> **PROBLEM REQUIREMENTS**: Copy, exactly and without additions, every line in the records below from the one holding "Expected results come" through the one holding "theorem test_decode_ret : decode", both ends included.

[[ GIVEN RECORDS open ]]

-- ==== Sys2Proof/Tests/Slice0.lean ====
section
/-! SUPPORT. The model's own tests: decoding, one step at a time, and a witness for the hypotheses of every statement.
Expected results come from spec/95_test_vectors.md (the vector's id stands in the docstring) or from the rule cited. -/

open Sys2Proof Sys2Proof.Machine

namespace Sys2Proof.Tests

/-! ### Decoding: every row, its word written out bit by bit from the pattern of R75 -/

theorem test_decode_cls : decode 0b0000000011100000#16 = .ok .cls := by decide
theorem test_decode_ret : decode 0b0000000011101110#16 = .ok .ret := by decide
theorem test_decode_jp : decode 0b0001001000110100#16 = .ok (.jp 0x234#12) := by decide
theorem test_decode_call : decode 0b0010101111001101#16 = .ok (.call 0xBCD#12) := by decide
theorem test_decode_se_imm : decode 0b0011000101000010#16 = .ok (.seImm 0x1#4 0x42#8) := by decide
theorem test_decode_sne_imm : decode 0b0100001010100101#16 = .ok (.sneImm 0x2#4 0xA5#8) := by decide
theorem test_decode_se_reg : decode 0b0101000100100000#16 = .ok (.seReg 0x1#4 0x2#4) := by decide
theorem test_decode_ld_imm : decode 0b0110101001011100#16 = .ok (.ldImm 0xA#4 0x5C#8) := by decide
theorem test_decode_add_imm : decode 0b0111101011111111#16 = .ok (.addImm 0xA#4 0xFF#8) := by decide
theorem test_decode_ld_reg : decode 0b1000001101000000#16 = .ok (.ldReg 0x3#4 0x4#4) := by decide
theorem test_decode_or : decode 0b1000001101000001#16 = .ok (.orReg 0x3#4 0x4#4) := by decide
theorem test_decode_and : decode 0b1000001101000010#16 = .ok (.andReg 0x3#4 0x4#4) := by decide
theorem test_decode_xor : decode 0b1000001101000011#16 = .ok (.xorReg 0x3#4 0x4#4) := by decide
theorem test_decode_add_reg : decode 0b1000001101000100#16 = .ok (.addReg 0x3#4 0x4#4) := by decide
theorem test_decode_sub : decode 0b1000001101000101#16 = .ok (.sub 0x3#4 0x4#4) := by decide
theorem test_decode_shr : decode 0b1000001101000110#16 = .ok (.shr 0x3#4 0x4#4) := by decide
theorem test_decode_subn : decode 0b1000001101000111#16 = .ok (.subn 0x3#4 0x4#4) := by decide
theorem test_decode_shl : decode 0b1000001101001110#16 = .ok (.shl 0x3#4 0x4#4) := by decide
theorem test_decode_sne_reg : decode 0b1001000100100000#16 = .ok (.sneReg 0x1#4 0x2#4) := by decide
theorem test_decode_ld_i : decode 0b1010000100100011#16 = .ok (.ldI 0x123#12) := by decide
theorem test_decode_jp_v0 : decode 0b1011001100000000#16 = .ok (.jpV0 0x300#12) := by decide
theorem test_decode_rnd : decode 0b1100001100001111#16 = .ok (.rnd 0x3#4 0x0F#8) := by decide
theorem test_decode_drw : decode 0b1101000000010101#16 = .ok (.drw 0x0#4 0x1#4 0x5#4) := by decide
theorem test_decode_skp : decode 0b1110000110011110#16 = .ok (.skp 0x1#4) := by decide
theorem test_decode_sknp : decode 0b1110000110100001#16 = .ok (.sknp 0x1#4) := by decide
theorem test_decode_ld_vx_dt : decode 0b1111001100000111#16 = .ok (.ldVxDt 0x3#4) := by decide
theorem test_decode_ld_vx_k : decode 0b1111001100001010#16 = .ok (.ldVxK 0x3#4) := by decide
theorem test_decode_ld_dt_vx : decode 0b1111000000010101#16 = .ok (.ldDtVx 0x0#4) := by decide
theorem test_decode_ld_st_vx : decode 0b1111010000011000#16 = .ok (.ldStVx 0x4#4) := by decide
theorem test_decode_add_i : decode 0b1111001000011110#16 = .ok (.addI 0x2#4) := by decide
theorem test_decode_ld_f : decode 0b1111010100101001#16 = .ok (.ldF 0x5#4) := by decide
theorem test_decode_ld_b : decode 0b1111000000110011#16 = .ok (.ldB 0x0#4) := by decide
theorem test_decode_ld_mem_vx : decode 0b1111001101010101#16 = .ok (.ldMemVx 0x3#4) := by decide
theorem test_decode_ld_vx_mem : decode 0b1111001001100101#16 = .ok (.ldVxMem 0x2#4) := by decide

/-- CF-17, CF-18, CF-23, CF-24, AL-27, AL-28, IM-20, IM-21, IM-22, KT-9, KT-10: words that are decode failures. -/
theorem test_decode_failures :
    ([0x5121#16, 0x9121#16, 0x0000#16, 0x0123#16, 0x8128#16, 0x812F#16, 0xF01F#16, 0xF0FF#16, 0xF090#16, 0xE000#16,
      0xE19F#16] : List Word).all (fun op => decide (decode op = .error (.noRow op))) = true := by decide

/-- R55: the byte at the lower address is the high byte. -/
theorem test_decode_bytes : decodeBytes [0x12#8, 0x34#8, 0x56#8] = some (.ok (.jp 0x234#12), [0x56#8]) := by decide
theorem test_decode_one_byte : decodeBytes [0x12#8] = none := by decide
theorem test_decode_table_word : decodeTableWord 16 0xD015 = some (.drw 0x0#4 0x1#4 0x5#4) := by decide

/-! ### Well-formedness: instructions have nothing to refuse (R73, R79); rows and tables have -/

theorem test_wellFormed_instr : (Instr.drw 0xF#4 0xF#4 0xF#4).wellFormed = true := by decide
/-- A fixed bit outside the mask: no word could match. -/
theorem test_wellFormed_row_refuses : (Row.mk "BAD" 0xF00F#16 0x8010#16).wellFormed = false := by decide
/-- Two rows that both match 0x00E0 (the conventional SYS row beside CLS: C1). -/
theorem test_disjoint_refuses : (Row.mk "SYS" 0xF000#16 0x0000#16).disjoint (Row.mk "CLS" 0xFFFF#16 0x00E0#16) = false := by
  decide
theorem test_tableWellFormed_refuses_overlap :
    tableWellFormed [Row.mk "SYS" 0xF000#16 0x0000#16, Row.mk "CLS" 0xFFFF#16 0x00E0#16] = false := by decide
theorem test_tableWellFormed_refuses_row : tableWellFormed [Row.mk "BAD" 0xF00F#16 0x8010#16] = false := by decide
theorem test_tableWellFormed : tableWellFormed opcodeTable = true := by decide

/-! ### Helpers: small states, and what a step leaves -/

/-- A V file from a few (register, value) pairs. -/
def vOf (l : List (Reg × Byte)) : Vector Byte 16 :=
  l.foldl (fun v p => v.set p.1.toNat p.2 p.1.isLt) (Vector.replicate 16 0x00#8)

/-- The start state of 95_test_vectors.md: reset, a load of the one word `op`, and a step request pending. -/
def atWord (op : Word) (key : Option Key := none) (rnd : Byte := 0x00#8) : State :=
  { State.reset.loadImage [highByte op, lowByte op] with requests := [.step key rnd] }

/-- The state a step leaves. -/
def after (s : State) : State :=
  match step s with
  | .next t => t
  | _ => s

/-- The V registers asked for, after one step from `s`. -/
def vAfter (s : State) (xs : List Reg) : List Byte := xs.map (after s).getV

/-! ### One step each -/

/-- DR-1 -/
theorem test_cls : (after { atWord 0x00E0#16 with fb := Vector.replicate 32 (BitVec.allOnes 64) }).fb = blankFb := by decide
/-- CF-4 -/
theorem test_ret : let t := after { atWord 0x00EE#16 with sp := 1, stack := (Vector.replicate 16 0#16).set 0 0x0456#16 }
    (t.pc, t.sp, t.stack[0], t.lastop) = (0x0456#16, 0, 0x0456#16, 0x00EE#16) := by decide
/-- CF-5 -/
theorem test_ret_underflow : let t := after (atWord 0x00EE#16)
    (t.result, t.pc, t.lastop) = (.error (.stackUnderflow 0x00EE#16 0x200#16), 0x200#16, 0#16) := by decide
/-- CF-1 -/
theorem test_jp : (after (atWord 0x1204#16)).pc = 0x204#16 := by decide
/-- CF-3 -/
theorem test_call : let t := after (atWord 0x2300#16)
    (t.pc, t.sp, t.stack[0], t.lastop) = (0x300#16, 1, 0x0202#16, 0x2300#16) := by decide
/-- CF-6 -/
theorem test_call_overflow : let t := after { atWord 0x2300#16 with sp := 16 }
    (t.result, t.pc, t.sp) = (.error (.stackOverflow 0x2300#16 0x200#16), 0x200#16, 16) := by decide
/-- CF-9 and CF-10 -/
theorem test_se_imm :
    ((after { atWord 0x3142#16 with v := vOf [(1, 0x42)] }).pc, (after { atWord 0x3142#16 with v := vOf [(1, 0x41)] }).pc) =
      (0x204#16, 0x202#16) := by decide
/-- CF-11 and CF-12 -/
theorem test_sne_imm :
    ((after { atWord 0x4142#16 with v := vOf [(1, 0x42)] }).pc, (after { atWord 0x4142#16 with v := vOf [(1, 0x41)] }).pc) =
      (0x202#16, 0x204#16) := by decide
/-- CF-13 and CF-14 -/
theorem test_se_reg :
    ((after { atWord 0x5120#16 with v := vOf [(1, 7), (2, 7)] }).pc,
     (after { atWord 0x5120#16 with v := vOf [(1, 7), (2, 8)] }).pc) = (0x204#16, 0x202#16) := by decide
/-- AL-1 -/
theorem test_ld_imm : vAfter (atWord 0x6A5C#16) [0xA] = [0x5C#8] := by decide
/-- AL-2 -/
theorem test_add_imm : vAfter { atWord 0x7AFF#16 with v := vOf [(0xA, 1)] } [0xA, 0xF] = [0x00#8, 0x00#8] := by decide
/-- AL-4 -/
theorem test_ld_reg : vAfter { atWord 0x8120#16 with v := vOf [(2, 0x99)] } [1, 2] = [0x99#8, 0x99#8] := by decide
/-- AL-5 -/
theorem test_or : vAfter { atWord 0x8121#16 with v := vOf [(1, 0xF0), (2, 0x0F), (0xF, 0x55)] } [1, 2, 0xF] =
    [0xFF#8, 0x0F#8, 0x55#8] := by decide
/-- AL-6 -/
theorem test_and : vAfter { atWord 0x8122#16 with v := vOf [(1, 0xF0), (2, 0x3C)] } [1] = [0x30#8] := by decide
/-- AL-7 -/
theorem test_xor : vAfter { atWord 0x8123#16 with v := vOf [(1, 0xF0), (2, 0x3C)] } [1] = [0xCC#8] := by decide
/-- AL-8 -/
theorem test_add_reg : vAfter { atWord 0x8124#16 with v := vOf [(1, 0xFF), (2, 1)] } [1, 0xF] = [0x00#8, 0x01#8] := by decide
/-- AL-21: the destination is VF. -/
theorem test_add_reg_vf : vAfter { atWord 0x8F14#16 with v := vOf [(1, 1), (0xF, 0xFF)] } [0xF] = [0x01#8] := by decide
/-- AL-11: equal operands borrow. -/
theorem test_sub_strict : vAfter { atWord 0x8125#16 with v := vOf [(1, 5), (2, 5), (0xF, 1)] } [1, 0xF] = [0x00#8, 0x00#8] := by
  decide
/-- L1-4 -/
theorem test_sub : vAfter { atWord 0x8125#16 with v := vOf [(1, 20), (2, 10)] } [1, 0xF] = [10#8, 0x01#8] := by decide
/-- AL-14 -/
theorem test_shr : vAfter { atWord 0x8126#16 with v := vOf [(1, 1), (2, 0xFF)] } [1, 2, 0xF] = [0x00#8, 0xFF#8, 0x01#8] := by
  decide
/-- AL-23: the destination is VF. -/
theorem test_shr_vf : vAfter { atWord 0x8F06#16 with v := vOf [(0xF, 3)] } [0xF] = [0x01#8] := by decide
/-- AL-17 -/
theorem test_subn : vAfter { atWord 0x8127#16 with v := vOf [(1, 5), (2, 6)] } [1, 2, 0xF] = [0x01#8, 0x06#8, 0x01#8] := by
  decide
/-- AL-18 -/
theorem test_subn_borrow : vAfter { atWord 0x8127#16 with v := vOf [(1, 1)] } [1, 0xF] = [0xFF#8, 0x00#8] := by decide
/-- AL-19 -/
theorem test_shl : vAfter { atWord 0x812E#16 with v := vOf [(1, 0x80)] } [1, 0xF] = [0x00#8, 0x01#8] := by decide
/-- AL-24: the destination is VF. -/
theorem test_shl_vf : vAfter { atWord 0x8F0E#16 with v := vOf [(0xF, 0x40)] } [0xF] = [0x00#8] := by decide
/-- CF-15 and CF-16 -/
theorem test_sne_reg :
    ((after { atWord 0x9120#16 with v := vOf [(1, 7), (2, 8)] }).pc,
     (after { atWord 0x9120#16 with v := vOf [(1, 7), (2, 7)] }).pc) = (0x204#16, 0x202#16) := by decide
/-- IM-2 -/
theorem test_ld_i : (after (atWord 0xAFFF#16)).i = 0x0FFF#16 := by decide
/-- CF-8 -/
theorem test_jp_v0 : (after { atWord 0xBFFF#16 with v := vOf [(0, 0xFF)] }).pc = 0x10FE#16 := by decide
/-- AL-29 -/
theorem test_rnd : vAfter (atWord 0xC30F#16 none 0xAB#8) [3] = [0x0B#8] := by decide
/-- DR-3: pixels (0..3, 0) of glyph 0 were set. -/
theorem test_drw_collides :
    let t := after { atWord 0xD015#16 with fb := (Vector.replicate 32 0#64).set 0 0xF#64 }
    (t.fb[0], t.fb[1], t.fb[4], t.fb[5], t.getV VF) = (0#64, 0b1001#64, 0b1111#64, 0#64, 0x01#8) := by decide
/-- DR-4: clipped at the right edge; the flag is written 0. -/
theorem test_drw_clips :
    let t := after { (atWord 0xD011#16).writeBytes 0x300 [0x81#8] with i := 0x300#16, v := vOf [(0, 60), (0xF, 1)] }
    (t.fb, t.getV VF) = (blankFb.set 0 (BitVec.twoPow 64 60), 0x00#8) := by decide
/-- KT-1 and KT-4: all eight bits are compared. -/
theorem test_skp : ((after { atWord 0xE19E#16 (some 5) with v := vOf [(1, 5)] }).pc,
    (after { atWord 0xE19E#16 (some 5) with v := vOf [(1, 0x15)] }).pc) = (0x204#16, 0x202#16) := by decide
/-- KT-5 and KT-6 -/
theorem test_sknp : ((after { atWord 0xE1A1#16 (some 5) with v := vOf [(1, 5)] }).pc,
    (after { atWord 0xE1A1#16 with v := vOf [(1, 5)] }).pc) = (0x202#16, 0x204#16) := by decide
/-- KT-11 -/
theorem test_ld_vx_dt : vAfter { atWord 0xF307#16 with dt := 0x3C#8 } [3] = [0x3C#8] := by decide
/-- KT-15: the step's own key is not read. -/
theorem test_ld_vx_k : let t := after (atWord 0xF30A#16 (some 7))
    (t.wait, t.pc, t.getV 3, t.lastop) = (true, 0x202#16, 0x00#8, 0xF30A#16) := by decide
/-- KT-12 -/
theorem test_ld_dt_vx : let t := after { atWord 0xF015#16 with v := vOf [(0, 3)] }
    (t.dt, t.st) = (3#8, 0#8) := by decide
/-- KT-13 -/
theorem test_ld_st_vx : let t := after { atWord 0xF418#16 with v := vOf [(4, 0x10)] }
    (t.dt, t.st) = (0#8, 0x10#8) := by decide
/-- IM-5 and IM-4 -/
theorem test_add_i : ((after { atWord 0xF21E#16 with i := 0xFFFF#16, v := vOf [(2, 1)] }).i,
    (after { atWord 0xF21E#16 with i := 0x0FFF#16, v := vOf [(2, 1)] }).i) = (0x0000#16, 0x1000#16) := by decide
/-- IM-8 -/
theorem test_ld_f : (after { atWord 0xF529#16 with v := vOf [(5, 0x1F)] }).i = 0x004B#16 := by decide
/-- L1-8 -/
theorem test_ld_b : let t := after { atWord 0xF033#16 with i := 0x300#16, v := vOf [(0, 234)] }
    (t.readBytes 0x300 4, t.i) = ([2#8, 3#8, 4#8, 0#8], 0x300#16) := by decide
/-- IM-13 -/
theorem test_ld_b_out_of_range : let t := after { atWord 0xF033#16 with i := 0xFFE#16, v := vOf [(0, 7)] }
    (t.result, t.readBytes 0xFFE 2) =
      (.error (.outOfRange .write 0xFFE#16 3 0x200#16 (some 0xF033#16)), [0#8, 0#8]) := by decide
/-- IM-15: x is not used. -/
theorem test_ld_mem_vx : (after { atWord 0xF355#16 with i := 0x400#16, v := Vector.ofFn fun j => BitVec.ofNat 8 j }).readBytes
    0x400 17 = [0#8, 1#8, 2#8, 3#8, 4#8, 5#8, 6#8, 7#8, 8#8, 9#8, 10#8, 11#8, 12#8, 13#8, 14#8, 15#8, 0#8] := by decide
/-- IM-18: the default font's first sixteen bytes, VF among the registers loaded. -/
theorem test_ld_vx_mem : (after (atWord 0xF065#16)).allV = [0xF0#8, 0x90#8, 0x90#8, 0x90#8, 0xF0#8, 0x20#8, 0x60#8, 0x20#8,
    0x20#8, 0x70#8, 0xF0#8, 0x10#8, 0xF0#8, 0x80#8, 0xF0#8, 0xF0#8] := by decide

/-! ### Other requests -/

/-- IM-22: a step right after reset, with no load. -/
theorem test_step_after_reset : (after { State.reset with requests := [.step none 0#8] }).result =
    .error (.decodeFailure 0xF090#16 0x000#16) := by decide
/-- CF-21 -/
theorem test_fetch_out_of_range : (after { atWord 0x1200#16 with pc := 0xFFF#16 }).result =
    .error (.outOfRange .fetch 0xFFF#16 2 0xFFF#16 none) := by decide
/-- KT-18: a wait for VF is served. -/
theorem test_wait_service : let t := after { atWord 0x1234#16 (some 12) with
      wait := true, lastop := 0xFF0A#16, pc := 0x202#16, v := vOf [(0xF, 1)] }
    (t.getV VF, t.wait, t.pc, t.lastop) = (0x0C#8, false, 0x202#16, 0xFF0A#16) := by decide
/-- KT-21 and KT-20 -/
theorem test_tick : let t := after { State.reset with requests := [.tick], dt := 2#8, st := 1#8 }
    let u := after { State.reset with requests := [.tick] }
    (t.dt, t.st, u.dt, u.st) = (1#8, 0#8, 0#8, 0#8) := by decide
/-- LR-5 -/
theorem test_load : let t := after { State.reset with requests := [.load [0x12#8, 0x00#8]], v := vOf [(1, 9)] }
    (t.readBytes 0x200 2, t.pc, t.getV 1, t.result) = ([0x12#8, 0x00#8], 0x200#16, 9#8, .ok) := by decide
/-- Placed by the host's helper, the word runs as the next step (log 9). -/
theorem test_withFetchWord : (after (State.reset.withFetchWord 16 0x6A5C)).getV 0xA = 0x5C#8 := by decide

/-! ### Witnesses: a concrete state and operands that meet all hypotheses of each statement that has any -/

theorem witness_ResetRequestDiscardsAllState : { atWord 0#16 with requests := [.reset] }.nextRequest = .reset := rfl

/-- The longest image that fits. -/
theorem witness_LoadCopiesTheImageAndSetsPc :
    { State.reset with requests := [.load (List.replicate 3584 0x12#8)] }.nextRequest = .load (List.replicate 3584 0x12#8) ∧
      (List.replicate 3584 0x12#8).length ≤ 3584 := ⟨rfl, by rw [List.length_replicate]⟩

[[ GIVEN RECORDS closed ]]
[[ GIVEN RECORDS open ]]

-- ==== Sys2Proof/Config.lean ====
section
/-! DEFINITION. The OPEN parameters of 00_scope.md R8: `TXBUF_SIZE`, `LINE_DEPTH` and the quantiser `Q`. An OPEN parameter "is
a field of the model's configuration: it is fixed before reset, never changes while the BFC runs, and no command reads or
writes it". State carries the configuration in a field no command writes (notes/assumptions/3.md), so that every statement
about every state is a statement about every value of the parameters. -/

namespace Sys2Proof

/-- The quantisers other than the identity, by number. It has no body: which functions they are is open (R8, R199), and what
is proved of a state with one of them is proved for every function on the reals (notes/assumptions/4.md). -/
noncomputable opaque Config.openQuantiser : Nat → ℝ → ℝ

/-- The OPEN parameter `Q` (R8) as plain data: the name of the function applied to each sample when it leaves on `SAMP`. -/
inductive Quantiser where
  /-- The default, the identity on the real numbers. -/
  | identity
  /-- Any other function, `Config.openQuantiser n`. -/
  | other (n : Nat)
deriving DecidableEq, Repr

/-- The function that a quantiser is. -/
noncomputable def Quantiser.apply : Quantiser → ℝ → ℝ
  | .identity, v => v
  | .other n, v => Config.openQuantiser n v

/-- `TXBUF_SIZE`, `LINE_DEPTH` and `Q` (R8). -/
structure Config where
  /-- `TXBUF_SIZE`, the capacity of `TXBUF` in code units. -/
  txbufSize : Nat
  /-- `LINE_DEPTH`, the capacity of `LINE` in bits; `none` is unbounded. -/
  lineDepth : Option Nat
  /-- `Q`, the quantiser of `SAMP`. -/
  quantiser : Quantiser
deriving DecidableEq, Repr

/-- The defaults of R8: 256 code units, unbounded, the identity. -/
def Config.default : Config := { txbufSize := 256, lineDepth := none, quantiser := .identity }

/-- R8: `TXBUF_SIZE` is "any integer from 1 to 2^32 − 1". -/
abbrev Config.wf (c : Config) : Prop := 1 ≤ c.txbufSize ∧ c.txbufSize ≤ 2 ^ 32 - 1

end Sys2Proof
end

[[ GIVEN RECORDS closed ]]

> **WORKED SOLUTION**:
Expected results come from spec/95_test_vectors.md (the vector's id stands in the docstring) or from the rule cited. -/

open Sys2Proof Sys2Proof.Machine

namespace Sys2Proof.Tests

/-! ### Decoding: every row, its word written out bit by bit from the pattern of R75 -/

theorem test_decode_cls : decode 0b0000000011100000#16 = .ok .cls := by decide
theorem test_decode_ret : decode 0b0000000011101110#16 = .ok .ret := by decide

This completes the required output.